In the Masters thesis I researched various approaches to perform variable selection and prediction in the case of high-dimensional and unbalanced data, that is when we have a lot of variables (dimensions) and we have different class frequencies in the data (for classification). Such a scenario arises for ex. when dealing with gene expression data, also common in such cases is a very small sample size. The goal is to identify the important variables from the data, i.e. variables which are truly associated with the outcome and to assign a class-membership for new samples for which the class is unknown.
In my work I focused on random forests, more specifically on decision trees in combination with bootstrapping or boosting. Because random forests do not perform variable selection by default I suggested a couple of approaches how we could achieve this in the context of the existing models. Additionally I verified whether rebuilding a model using the selected variables improves the predictive ability of the final model.

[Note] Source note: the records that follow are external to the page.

@[simp] theorem marknChange_keeps (v : Bool) :
    (marknChange v s).timebase = s.timebase ∧ (marknChange v s).resetActive = s.resetActive ∧
    (marknChange v s).straps = s.straps ∧ (marknChange v s).settings = s.settings ∧ (marknChange v s).clp = s.clp ∧
    (marknChange v s).chA = s.chA ∧ (marknChange v s).chB = s.chB ∧ (marknChange v s).ptr = s.ptr ∧
    (marknChange v s).lockA = s.lockA ∧ (marknChange v s).lockB = s.lockB ∧ (marknChange v s).ctb = s.ctb ∧
    (marknChange v s).csh = s.csh ∧ (marknChange v s).cou = s.cou ∧ (marknChange v s).ovl = s.ovl ∧
    (marknChange v s).svc = s.svc ∧ (marknChange v s).flt = s.flt ∧ (marknChange v s).freeCount = s.freeCount ∧
    (marknChange v s).pending = s.pending := by
  unfold marknChange
  (repeat' split) <;> simp

@[simp] theorem keyExpiry_keeps :
    (keyExpiry s).timebase = s.timebase ∧ (keyExpiry s).pins = s.pins ∧ (keyExpiry s).resetActive = s.resetActive ∧
    (keyExpiry s).straps = s.straps ∧ (keyExpiry s).settings = s.settings ∧ (keyExpiry s).chA = s.chA ∧
    (keyExpiry s).chB = s.chB ∧ (keyExpiry s).ptr = s.ptr ∧ (keyExpiry s).lockA = s.lockA ∧ (keyExpiry s).lockB = s.lockB ∧
    (keyExpiry s).ctb = s.ctb ∧ (keyExpiry s).csh = s.csh ∧ (keyExpiry s).cou = s.cou ∧ (keyExpiry s).ovl = s.ovl ∧
    (keyExpiry s).svc = s.svc ∧ (keyExpiry s).freeCount = s.freeCount ∧ (keyExpiry s).pending = s.pending := by
  unfold keyExpiry
  split <;> simp

@[simp] theorem startKey_keeps :
    (startKey s).timebase = s.timebase ∧ (startKey s).pins = s.pins ∧ (startKey s).resetActive = s.resetActive ∧
    (startKey s).straps = s.straps ∧ (startKey s).settings = s.settings ∧ (startKey s).clp = s.clp ∧
    (startKey s).chA = s.chA ∧ (startKey s).chB = s.chB ∧ (startKey s).ptr = s.ptr ∧ (startKey s).lockA = s.lockA ∧
    (startKey s).lockB = s.lockB ∧ (startKey s).ctb = s.ctb ∧ (startKey s).csh = s.csh ∧ (startKey s).cou = s.cou ∧
    (startKey s).ovl = s.ovl ∧ (startKey s).svc = s.svc ∧ (startKey s).flt = s.flt ∧ (startKey s).freeCount = s.freeCount ∧
    (startKey s).pending = s.pending := by
  simp [startKey]

@[simp] theorem peerMark_keeps (n : BitVec 5) (p : Mark) :
    (peerMark n p s).timebase = s.timebase ∧ (peerMark n p s).pins = s.pins ∧ (peerMark n p s).resetActive = s.resetActive ∧
    (peerMark n p s).straps = s.straps ∧ (peerMark n p s).settings = s.settings ∧ (peerMark n p s).chA = s.chA ∧
    (peerMark n p s).chB = s.chB ∧ (peerMark n p s).ptr = s.ptr ∧ (peerMark n p s).lockA = s.lockA ∧
    (peerMark n p s).lockB = s.lockB ∧ (peerMark n p s).ctb = s.ctb ∧ (peerMark n p s).csh = s.csh ∧
    (peerMark n p s).cou = s.cou ∧ (peerMark n p s).ovl = s.ovl ∧ (peerMark n p s).svc = s.svc ∧
    (peerMark n p s).freeCount = s.freeCount ∧ (peerMark n p s).pending = s.pending := by
  unfold peerMark
  (repeat' split) <;> simp

/-! ## The Cue Line Port -/

@[simp] theorem unknownOrder_keeps (n : BitVec 5) :
    (unknownOrder n s).timebase = s.timebase ∧ (unknownOrder n s).pins = s.pins ∧
    (unknownOrder n s).resetActive = s.resetActive ∧ (unknownOrder n s).straps = s.straps ∧
    (unknownOrder n s).settings = s.settings ∧ (unknownOrder n s).chA = s.chA ∧ (unknownOrder n s).chB = s.chB ∧
    (unknownOrder n s).ptr = s.ptr ∧ (unknownOrder n s).lockA = s.lockA ∧ (unknownOrder n s).lockB = s.lockB ∧
    (unknownOrder n s).ctb = s.ctb ∧ (unknownOrder n s).csh = s.csh ∧ (unknownOrder n s).cou = s.cou ∧
    (unknownOrder n s).ovl = s.ovl ∧ (unknownOrder n s).mkl = s.mkl ∧ (unknownOrder n s).svc = s.svc ∧
    (unknownOrder n s).freeCount = s.freeCount ∧ (unknownOrder n s).pending = s.pending := by
  simp [unknownOrder]
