-- ==== Sys2Proof/Laws/LineFrames.lean ====
section
/-! SUPPORT. What each shared operation that reaches the Cue Line Port leaves unchanged there: only the transmit queue and the
status due flag change, and, where a beacon is placed, the slot and the mark on the frame in flight. -/

namespace Sys2Proof.Machine
open Sys2Proof

variable (s : State)

@[simp] theorem placeStatus_bump_line (i : FaultInfo) :
    (placeStatus (bumpFault i) s).clp.line = s.clp.line ∧ (placeStatus (bumpFault i) s).clp.rx = s.clp.rx ∧
    (placeStatus (bumpFault i) s).clp.rxCount = s.clp.rxCount ∧ (placeStatus (bumpFault i) s).clp.rxStamp = s.clp.rxStamp ∧
    (placeStatus (bumpFault i) s).clp.joinTimer = s.clp.joinTimer ∧
    (placeStatus (bumpFault i) s).clp.spacingTimer = s.clp.spacingTimer ∧
    (placeStatus (bumpFault i) s).clp.peers = s.clp.peers ∧ (placeStatus (bumpFault i) s).clp.slot = s.clp.slot ∧
    (placeStatus (bumpFault i) s).clp.inFlight = s.clp.inFlight := by
  unfold placeStatus
  split <;> simp

@[simp] theorem statusEffect_bump_line (i : FaultInfo) :
    (statusEffect (bumpFault i) s).clp.line = s.clp.line ∧ (statusEffect (bumpFault i) s).clp.rx = s.clp.rx ∧
    (statusEffect (bumpFault i) s).clp.rxCount = s.clp.rxCount ∧
    (statusEffect (bumpFault i) s).clp.rxStamp = s.clp.rxStamp ∧
    (statusEffect (bumpFault i) s).clp.joinTimer = s.clp.joinTimer ∧
    (statusEffect (bumpFault i) s).clp.spacingTimer = s.clp.spacingTimer ∧
    (statusEffect (bumpFault i) s).clp.peers = s.clp.peers ∧ (statusEffect (bumpFault i) s).clp.slot = s.clp.slot ∧
    (statusEffect (bumpFault i) s).clp.inFlight = s.clp.inFlight := by
  unfold statusEffect
  (repeat' split) <;> simp

@[simp] theorem recordFault_line (i : FaultInfo) :
    (recordFault i s).clp.line = s.clp.line ∧ (recordFault i s).clp.rx = s.clp.rx ∧
    (recordFault i s).clp.rxCount = s.clp.rxCount ∧ (recordFault i s).clp.rxStamp = s.clp.rxStamp ∧
    (recordFault i s).clp.joinTimer = s.clp.joinTimer ∧ (recordFault i s).clp.spacingTimer = s.clp.spacingTimer ∧
    (recordFault i s).clp.peers = s.clp.peers ∧ (recordFault i s).clp.slot = s.clp.slot ∧
    (recordFault i s).clp.inFlight = s.clp.inFlight := by
  unfold recordFault
  split <;> simp

@[simp] theorem statusOverflow_line :
    (statusOverflow s).clp.line = s.clp.line ∧ (statusOverflow s).clp.rx = s.clp.rx ∧
    (statusOverflow s).clp.rxCount = s.clp.rxCount ∧ (statusOverflow s).clp.rxStamp = s.clp.rxStamp ∧
    (statusOverflow s).clp.joinTimer = s.clp.joinTimer ∧ (statusOverflow s).clp.spacingTimer = s.clp.spacingTimer ∧
    (statusOverflow s).clp.peers = s.clp.peers ∧ (statusOverflow s).clp.slot = s.clp.slot ∧
    (statusOverflow s).clp.inFlight = s.clp.inFlight := by
  simp [statusOverflow]

@[simp] theorem placeStatus_overflow_line :
    (placeStatus statusOverflow s).clp.line = s.clp.line ∧ (placeStatus statusOverflow s).clp.rx = s.clp.rx ∧
    (placeStatus statusOverflow s).clp.rxCount = s.clp.rxCount ∧
    (placeStatus statusOverflow s).clp.rxStamp = s.clp.rxStamp ∧
    (placeStatus statusOverflow s).clp.joinTimer = s.clp.joinTimer ∧
    (placeStatus statusOverflow s).clp.spacingTimer = s.clp.spacingTimer ∧
    (placeStatus statusOverflow s).clp.peers = s.clp.peers ∧ (placeStatus statusOverflow s).clp.slot = s.clp.slot ∧
    (placeStatus statusOverflow s).clp.inFlight = s.clp.inFlight := by
  unfold placeStatus
  split <;> simp

@[simp] theorem statusChange_line :
    (statusChange s).clp.line = s.clp.line ∧ (statusChange s).clp.rx = s.clp.rx ∧
    (statusChange s).clp.rxCount = s.clp.rxCount ∧ (statusChange s).clp.rxStamp = s.clp.rxStamp ∧
    (statusChange s).clp.joinTimer = s.clp.joinTimer ∧ (statusChange s).clp.spacingTimer = s.clp.spacingTimer ∧
    (statusChange s).clp.peers = s.clp.peers ∧ (statusChange s).clp.slot = s.clp.slot ∧
    (statusChange s).clp.inFlight = s.clp.inFlight := by
  simp only [statusChange, statusEffect]
  (repeat' split) <;> simp

@[simp] theorem clearRecord_line :
    (clearRecord s).clp.line = s.clp.line ∧ (clearRecord s).clp.rx = s.clp.rx ∧
    (clearRecord s).clp.rxCount = s.clp.rxCount ∧ (clearRecord s).clp.rxStamp = s.clp.rxStamp ∧
    (clearRecord s).clp.joinTimer = s.clp.joinTimer ∧ (clearRecord s).clp.spacingTimer = s.clp.spacingTimer ∧
    (clearRecord s).clp.peers = s.clp.peers ∧ (clearRecord s).clp.slot = s.clp.slot ∧
    (clearRecord s).clp.inFlight = s.clp.inFlight := by
  simp only [clearRecord, guarded]
  split <;> simp

@[simp] theorem placeFrame_line (f : LineFrame) (c : Option (BitVec 6 × BitVec 12)) :
    (placeFrame f c s).clp.line = s.clp.line ∧ (placeFrame f c s).clp.rx = s.clp.rx ∧
    (placeFrame f c s).clp.rxCount = s.clp.rxCount ∧ (placeFrame f c s).clp.rxStamp = s.clp.rxStamp ∧
    (placeFrame f c s).clp.joinTimer = s.clp.joinTimer ∧ (placeFrame f c s).clp.spacingTimer = s.clp.spacingTimer ∧
    (placeFrame f c s).clp.peers = s.clp.peers ∧ (placeFrame f c s).clp.slot = s.clp.slot ∧
    (placeFrame f c s).clp.inFlight = s.clp.inFlight := by
  unfold placeFrame
  (repeat' split) <;> simp

@[simp] theorem placePunch_line (e : BitVec 1) (d : CueDef) (r : BitVec 2) (q : Option Int) :
    (placePunch e d r q s).clp.line = s.clp.line ∧ (placePunch e d r q s).clp.rx = s.clp.rx ∧
    (placePunch e d r q s).clp.rxCount = s.clp.rxCount ∧ (placePunch e d r q s).clp.rxStamp = s.clp.rxStamp ∧
    (placePunch e d r q s).clp.joinTimer = s.clp.joinTimer ∧ (placePunch e d r q s).clp.spacingTimer = s.clp.spacingTimer ∧
    (placePunch e d r q s).clp.peers = s.clp.peers ∧ (placePunch e d r q s).clp.slot = s.clp.slot ∧
    (placePunch e d r q s).clp.inFlight = s.clp.inFlight := by
  simp [placePunch]

@[simp] theorem openPunch_line (c : Chan) (d : CueDef) (q : Option Int) :
    (openPunch c d q s).clp.line = s.clp.line ∧ (openPunch c d q s).clp.rx = s.clp.rx ∧
    (openPunch c d q s).clp.rxCount = s.clp.rxCount ∧ (openPunch c d q s).clp.rxStamp = s.clp.rxStamp ∧
    (openPunch c d q s).clp.joinTimer = s.clp.joinTimer ∧ (openPunch c d q s).clp.spacingTimer = s.clp.spacingTimer ∧
    (openPunch c d q s).clp.peers = s.clp.peers ∧ (openPunch c d q s).clp.slot = s.clp.slot ∧
    (openPunch c d q s).clp.inFlight = s.clp.inFlight := by
  unfold openPunch
  split <;> simp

I also researched two main approaches of predicting new cases with unbalanced data. Most methods do not work well with such data because of the commonly used improper scoring rules and unadjusted loss functions. I presented a couple of proper scoring rules and showed their advantages. I chose one scoring rule which is used with such data and I compared the results with other methods which use improper scoring rules.
To evaluate all the approaches / models I performed a simulation where I generated high-dimensional unbalanced data in structure similar to gene expression data. Due to a very large computational burden, I chose only one combination of parameters for the simulation, which was difficult enough for the purpose of class-prediction. The data was generated with high between variable correlations in a block structure. All the models were also evaluated on real data from DNA microarrays.
The results show that my proposed methods for variable selection select far fewer uninformative variables in comparison with the other methods, they also choose far fewer variables in total. Using proper scoring rules and an adjusted loss function I managed to improve the results compared to most other methods.